Four Winds Bermagui - Music In Nature

Bulwal
Buraadja

The Aboriginal People of the Far South Coast NSW are resilient and strong, creative and diverse.

They are the people that live between the mountains and the sea, the Black Duck people, the Yuin.

The Yuin Nation is made up of 13 major tribal groups.

Though the Elders of the Yuin nation lived through the chaos of colonisation, they have managed to preserve ancient creation stories. These stories are used to teach culture and to enrich our lives and those of our children as well as many other people living on Yuin Country, all those willing to listen and learn.

Bulwal Buraadja – Strong Tomorrow

Bulwal Buraadja is Four Winds’ commitment to ensuring the voice of the Yuin People is heard and celebrated throughout all our creative offerings.

Through Bulwal Buraadja we will support and showcase the vitality and creativity of the Aboriginal people of the NSW Far South Coast.

The program supports and presents community projects with the aim of revitalizing and strengthening Yuin cultural practice, language and creativity.

In partnership with the National Museum of Australia’s (NMA’s) Cultural Connections program, Four Winds now employs an Aboriginal Creative Producer to shepherd this incentive.

Visual artist Cheryl Davison has taken on this role. Under Cheryl’s direction Bulwal Buraadja is destined to be highly creative.

Four Winds supports Cheryl through access to quality musicians, imaginative producers and highly experienced event organisers. This provides an excellent platform for presenting language, stories, history and the aspirations of the Aboriginal people of the South Coast to the wider community.

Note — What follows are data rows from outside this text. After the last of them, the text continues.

/-- A line of a coherent region, with no snoop for it in flight and no request that waits for it. MEM_RD and MEM_INV of a line that no port holds, in a set with a way that is free and promised to no other, the read's tile having no home: with MetaValue I no port holds it after, with S the port holds it shared, with A owned; MEM_RD answers a completion and zeros, MEM_INV a completion that grants the MetaValue. MEM_CLN_EVCT, with no lost-owner walk running, takes the port out of the line's entry and leaves the other holders, sends no snoop, and completes. A read, an invalidation or a write of a line that other ports hold, none of them walked and each with a decoder that maps it: where the owner must be asked, or for a write or MetaValue A every other holder, each of them is sent a snoop (BISnpInv for a write or A, BISnpData for S, BISnpCur for I), the request waits behind them, and no entry and no memory changes yet. Outside a coherent region MEM_INV and MEM_CLN_EVCT only complete. That a coherent read is answered by a completion beside its data is the model's choice (log entry 17). -/
def Obligations.DirectoryTracksHolders : Prop :=
  ∀ (s : State) (p : Port) (tag haddr a : Nat) (mv : MetaValue) (d : Decoder) (g : Nat) (k : Region),
    s.opens p haddr d a → s.findRegion a = some (g, k) →
    (k.kind = 1 → s.dirPending (a / 64) = false → (∀ w ∈ s.dir.waiting, waitedLine w ≠ some (a / 64)) →
      (s.refusal p.val false (d.hdmH || !(s.port p).biEnable) a = none → (s.dirEntry (a / 64)).holders = [] →
        (s.dir.entries.filter (fun e => sameSet e.1 (a / 64))).length + s.waysPromised (a / 64) [] < dirWays →
        (∃ t, exec (.memInv p tag haddr mv) s = .next t ∧ t.out = s.out ++ [.cmp p.val tag mv]
          ∧ (t.dirEntry (a / 64)).holders = (if mv = .I then [] else [p.val])
          ∧ ((t.dirEntry (a / 64)).owner = if mv = .A then some p.val else none)
          ∧ (∀ l, l ≠ a / 64 → t.dirEntry l = s.dirEntry l) ∧ s.changesOnly t [.dir, .out]) ∧
        (s.home (tileOf a) = 0 → s.inService a →
          ∃ t, exec (.memRd p tag haddr mv .none) s = .next t
            ∧ (∃ l, t.out = s.out ++ l ++ [.cmp p.val tag mv, .memData p.val tag zeroLine false])
            ∧ (t.dirEntry (a / 64)).holders = (if mv = .I then [] else [p.val])
            ∧ ((t.dirEntry (a / 64)).owner = if mv = .A then some p.val else none)
            ∧ (∀ l, l ≠ a / 64 → t.dirEntry l = s.dirEntry l) ∧ s.keepsBytes t ∧ s.changesOnly t [.dir, .mem, .dram, .out, .freeCtr])) ∧
      (s.dir.walks = 0#6 → ((s.dirEntry (a / 64)).owner = none ∨ (s.dirEntry (a / 64)).sharers = 0#6) →
        ∃ t, exec (.memClnEvct p tag haddr) s = .next t ∧ t.out = s.out ++ [.cmp p.val tag .I]
          ∧ (t.dirEntry (a / 64)).holders = (s.dirEntry (a / 64)).holders.filter (fun q => decide (q ≠ p.val))
          ∧ (∀ l, l ≠ a / 64 → t.dirEntry l = s.dirEntry l) ∧ t.dir.snoops = s.dir.snoops ∧ s.changesOnly t [.dir, .out]) ∧
      (∀ (write : Bool) (data : List Byte) (be : BitVec 64) (poison : Bool), s.refusal p.val write (d.hdmH || !(s.port p).biEnable) a = none →
        let e := s.dirEntry (a / 64)
        let others := e.holders.filter (fun q => decide (q ≠ p.val))
        let all := write = true ∨ mv = .A
        let asked := if all ∨ e.owner.isSome = true then others else []
        let kind := if all then 2 else if mv = .S then 1 else 0
        asked ≠ [] → (∀ q ∈ e.holders, s.walking q = false) → (∀ q ∈ asked, ∃ o, portOf q = some o ∧ (s.hostOf o (a / 64)).isSome = true) →
        ∀ c ∈ (if write then [Instr.memWr p tag haddr mv data be poison .none] else [.memRd p tag haddr mv .none, .memInv p tag haddr mv]),
          ∃ t, exec c s = .next t ∧ s.changesOnly t [.reg, .dir, .out] ∧ t.dir.entries = s.dir.entries
            ∧ (∃ r, t.dir.waiting = s.dir.waiting ++ [(.snoop (a / 64), r)] ∧ r.port = p.val ∧ r.tag = tag)
            ∧ t.dir.snoops.length = s.dir.snoops.length + asked.length
            ∧ ∀ q ∈ asked, ∃ n ∈ t.dir.snoops, n.port = q ∧ n.line = a / 64 ∧ n.kind = kind
                ∧ ∃ h, Out.biSnp q kind h n.biId n.biTag ∈ t.out)) ∧
    (k.kind ≠ 1 →
      (s.refusal p.val false (d.hdmH || !(s.port p).biEnable) a = none →
        exec (.memInv p tag haddr mv) s = .next { s with out := s.out ++ [.cmp p.val tag .I] }) ∧
      exec (.memClnEvct p tag haddr) s = .next { s with out := s.out ++ [.cmp p.val tag .I] })
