-- ==== Sys2Proof/Laws/Cores.lean ====
section
/-! SUPPORT. The laws of a core's instructions: whatever a core carries out changes that core alone, and neither its cache nor whether it runs. -/

namespace Sys2Proof.Machine

/-! ### One core changes -/

theorem State.modCore_modCore (s : State) (c : Nat) (f g : Core → Core) : (s.modCore c f).modCore c g = s.modCore c (fun k => g (f k)) := by
  unfold State.modCore; split <;> simp

theorem State.modCore_self (s : State) (c : Nat) : s.modCore c (fun k => k) = s := by
  unfold State.modCore; split <;> simp

/-- A change of a core leaves its cache, and whether it runs, sleeps or is halted. -/
def Core.Goes (f : Core → Core) : Prop :=
  ∀ k, (f k).state = k.state ∧ (f k).logical = k.logical ∧ (f k).icache = k.icache ∧ (f k).wfiAt = k.wfiAt ∧ (f k).wakeAt = k.wakeAt
    ∧ (f k).debugHalt = k.debugHalt ∧ (f k).meshHit = k.meshHit

/-- A state comes from another by what core c itself does. -/
def State.coreGoes (s t : State) (c : Nat) : Prop := ∃ f, Core.Goes f ∧ t = s.modCore c f

theorem State.coreGoes_refl (s : State) (c : Nat) : s.coreGoes s c := ⟨fun k => k, fun _ => by simp, (s.modCore_self c).symm⟩

theorem State.coreGoes_mod {s t : State} {c : Nat} (h : s.coreGoes t c) (f : Core → Core) (hf : Core.Goes f) : s.coreGoes (t.modCore c f) c := by
  obtain ⟨g, hg, rfl⟩ := h
  refine ⟨fun k => f (g k), fun k => ?_, State.modCore_modCore s c g f⟩
  obtain ⟨a1, a2, a3, a4, a5, a6, a7⟩ := hf (g k)
  obtain ⟨b1, b2, b3, b4, b5, b6, b7⟩ := hg k
  exact ⟨a1.trans b1, a2.trans b2, a3.trans b3, a4.trans b4, a5.trans b5, a6.trans b6, a7.trans b7⟩

theorem Core.setX_goes (r : Fin 32) (v : DWord) : Core.Goes (fun k => k.setX r v) := by
  intro k; simp only [Core.setX]; split <;> simp

theorem Core.raiseFlags_goes (n : Nat) : Core.Goes (fun k => k.raiseFlags n) := fun _ => by simp [Core.raiseFlags]

theorem Core.setPmpWord_goes (i : Nat) (v : DWord) : Core.Goes (fun k => k.setPmpWord i v) := by
  intro k
  unfold Core.setPmpWord
  generalize List.range 8 = l
  induction l generalizing k with
  | nil => simp
  | cons j l ih =>
    simp only [List.foldl_cons]
    split
    · exact ih k
    · simpa using ih _

theorem Core.setCsr_goes (n : Nat) (v : DWord) : Core.Goes (fun k => k.setCsr n v) := by
  intro k
  unfold Core.setCsr
  split <;> first | exact Core.setPmpWord_goes _ v k | (simp; done) | (dsimp only; split <;> simp)

theorem Core.csrWrite_goes (n : Nat) (v : DWord) : Core.Goes (fun k => if 1 ≤ n ∧ n ≤ 3 then (k.setCsr n v).raiseFlags 0 else k.setCsr n v) := by
  intro k
  have a := Core.setCsr_goes n v k
  have b := Core.raiseFlags_goes 0 (k.setCsr n v)
  dsimp only at a b ⊢
  split
  · exact ⟨b.1.trans a.1, b.2.1.trans a.2.1, b.2.2.1.trans a.2.2.1, b.2.2.2.1.trans a.2.2.2.1, b.2.2.2.2.1.trans a.2.2.2.2.1,
      b.2.2.2.2.2.1.trans a.2.2.2.2.2.1, b.2.2.2.2.2.2.trans a.2.2.2.2.2.2⟩
  · exact a

/-! ### What an instruction does -/

variable {s t : State} {c : Nat}

theorem State.coreGoes_retired (h : s.coreGoes t c) (short : Bool) : s.coreGoes (t.retired c short) c :=
  State.coreGoes_mod h _ (fun _ => by simp)

theorem State.coreGoes_trap (h : s.coreGoes t c) (cause tval : Nat) : s.coreGoes (t.trap c cause tval) c :=
  State.coreGoes_mod h _ (fun _ => by simp)

theorem State.coreGoes_putX (h : s.coreGoes t c) (rd : Nat) (v : DWord) (short : Bool) : s.coreGoes (t.putX c rd v short) c :=
  State.coreGoes_retired (State.coreGoes_mod h _ (Core.setX_goes _ v)) short

theorem State.coreGoes_jumped (h : s.coreGoes t c) (rd : Nat) (v target : DWord) (short : Bool) : s.coreGoes (t.jumped c rd v target short) c :=
  State.coreGoes_mod (State.coreGoes_putX h rd v short) _ (fun _ => by simp)

theorem State.coreGoes_putF (h : s.coreGoes t c) (rd : Nat) (double : Bool) (r : Nat × Nat) (short : Bool) : s.coreGoes (t.putF c rd double r short) c :=
  State.coreGoes_retired (State.coreGoes_mod h _ (fun _ => by simp [Core.raiseFlags])) short

theorem State.coreGoes_putFlagged (h : s.coreGoes t c) (rd : Nat) (v : DWord) (fl : Nat) : s.coreGoes (t.putFlagged c rd v fl) c := by
  unfold State.putFlagged
  split
  · exact State.coreGoes_putX h rd v false
  · exact State.coreGoes_putX (State.coreGoes_mod h _ (Core.raiseFlags_goes fl)) rd v false

theorem State.coreGoes_csrOp (h : s.coreGoes t c) (w : Nat) : s.coreGoes (t.csrOp c w) c := by
  unfold State.csrOp
  simp only
  split
  · split
    · exact State.coreGoes_mod (State.coreGoes_putX h _ _ _) _ (Core.csrWrite_goes _ _)
    · exact State.coreGoes_putX h _ _ _
  · exact State.coreGoes_trap h _ _

theorem State.coreGoes_mret (h : s.coreGoes t c) (w : Nat) : s.coreGoes (t.mret c w) c := by
  unfold State.mret
  simp only
  split
  · exact State.coreGoes_mod (State.coreGoes_retired h false) _ (fun _ => by simp)
  · exact State.coreGoes_trap h _ _

theorem State.coreGoes_systemOp (h : s.coreGoes t c) (w : Nat) : s.coreGoes (t.systemOp c w) c := by
  unfold State.systemOp
  repeat' split
  all_goals first
    | exact h | exact State.coreGoes_trap h _ _ | exact State.coreGoes_mret h _ | exact State.coreGoes_csrOp h _

theorem State.coreGoes_fusedOp (h : s.coreGoes t c) (w : Nat) : s.coreGoes (t.fusedOp c w) c := by
  unfold State.fusedOp
  simp only
  repeat' split
  all_goals first | exact State.coreGoes_putF h _ _ _ _ | exact State.coreGoes_trap h _ _

theorem State.coreGoes_fpOp (h : s.coreGoes t c) (w : Nat) : s.coreGoes (t.fpOp c w) c := by
  unfold State.fpOp
  simp only
  repeat' split
  all_goals first
    | exact State.coreGoes_putF h _ _ _ _ | exact State.coreGoes_trap h _ _ | exact State.coreGoes_putX h _ _ _ | exact State.coreGoes_putFlagged h _ _ _

theorem State.coreGoes_perform (h : s.coreGoes t c) (w raw : Nat) (short : Bool) : s.coreGoes (t.perform c w raw short) c := by
  unfold State.perform
  simp only
  repeat' split
  all_goals first
    | exact h | exact State.coreGoes_putX h _ _ _ | exact State.coreGoes_trap h _ _ | exact State.coreGoes_jumped h _ _ _ _
    | exact State.coreGoes_retired h _ | exact State.coreGoes_systemOp h _ | exact State.coreGoes_fusedOp h _ | exact State.coreGoes_fpOp h _

/-- Whatever the instruction that starts with a parcel is, it changes core c alone, and leaves its cache and whether it runs. -/
theorem State.coreGoes_performParcels (h : s.coreGoes t c) (first second : Nat) : s.coreGoes (t.performParcels c first second) c := by
  unfold State.performParcels
  split
  · exact State.coreGoes_perform h _ _ _
  · split
    · exact State.coreGoes_perform h _ _ _
    · exact State.coreGoes_trap h _ _

/-- A parcel that was fetched lies where PMP and R285 let the core fetch, and outside a barred partition. -/
theorem State.fetchParcel_some {s u : State} {c a v : Nat} {ue : Bool} {upset : Upset} (h : s.fetchParcel c a ue upset = (some v, u)) :
    s.pmpFetch c a = true ∧ ∃ x, fetchPlace c a = some x ∧ s.barred x = false := by
  unfold State.fetchParcel at h
  split at h
  · simp at h
  · rename_i hp
    split at h
    · simp at h
    · rename_i x hx
      split at h
      · simp at h
      · rename_i hb
        exact ⟨by simpa using hp, x, hx, by simpa using hb⟩

end Sys2Proof.Machine
end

Supporting this community to present their experiences creatively, turns them towards their culture.

This is what Yuin people have done for millennia — sung, danced, told stories, painted country and expressed Dreaming. In the words of Cheryl:

“creating and presenting works that tell old and new stories keeps us relevant and enduring as the oldest culture on earth”.

Bulwal Buraadja has seen the establishment of a Koori Community Choir. The choir known as Djinama Yilaga – Happy Ceremony – meets on a regular basis, thereby developing skills, repertoire and confidence to sing in front of audiences.

Bulwal Buraadja has also reignited the traditional skill of possum skin cloak making among our local community people. The white possum cloak is central to the identity of the Black Duck people and that of Mount Gulaga. The community recently recreated Gulaga’s white possum skin coat and a brown possum skin cloak for use in welcome ceremonies at Four Winds events. The cloak will also be available to all Yuin people for use at their welcome events.

Bulwal Buraadja will also see the creation of wonderful, new choreography and dance that will bring ancient stories to life and reinforce their relevance.

To date the choir has written four songs with the assistance of Lou Bennett, formally of Tiddas. Further songs have been commissioned using the skills of Emma Donovan and Eric Avery. Through this project, community will learn and revitalise Dhurga and Djiringanj language through song.

Due to the 2020 lockdowns, it was decided to develop the songs and their performance into a film project, four music clips, called Bagan • Barra Barra • Mirriwarr (Land, Sea, Sky).

These stunning video works feature the Djinama Yilaga Choir, the possum skin cloaks and black cockatoo flags made for the project, and celebrate the Dhurga language and pristine natural world of our region. The films will be premiered at the 2021 Easter Festival.

“Bulwal Buraadja will bring South Coast Aboriginal culture to life; it will not be in a museum, but dancing about, informing audiences and inspiring our people and the community we live in – helping us stand tall.”

Cheryl Davison

Aboriginal Creative Producer, Four Winds

Cultural affiliations / language group:

Walbunja and Ngarigo

Community focus: 

Yuin country, Narooma to Eden

Cheryl Davison is a Walbunja, Ngarigo woman. As a child she spent precious time sitting next to her grandfather in his old wooden boat on the shores of Wallaga Lake, just north of Bermagui on the Far South Coast of NSW.

Cheryl’s grandmother was a Ngarigo woman from the Snowy Mountains region. As a young child Cheryl’s grandmother was stolen away from country, and she never had the chance to return home in her lifetime.

Cheryl feels privileged to have grown up around many of her Elders and the community, listening to stories of the Yuin people.

Cheryl has studied and taught visual arts, graphic arts and printmaking. It was these foundations that shaped her life and fostered the artist and storyteller she has become, now exhibiting nationally and internationally.

Cheryl also sits on the Gulaga National Park Board of Management, which governs the direction of care of the Yuin people’s beloved and sacred mountain.

Cheryl is dedicated to her people, committed to healing the rifts caused by Australia’s devastating colonisation and is steadfast in honouring the Elders’ visions for her people and culture – to be united and strong – reasserting themselves in a world, that is in desperate need of this ancient wisdom.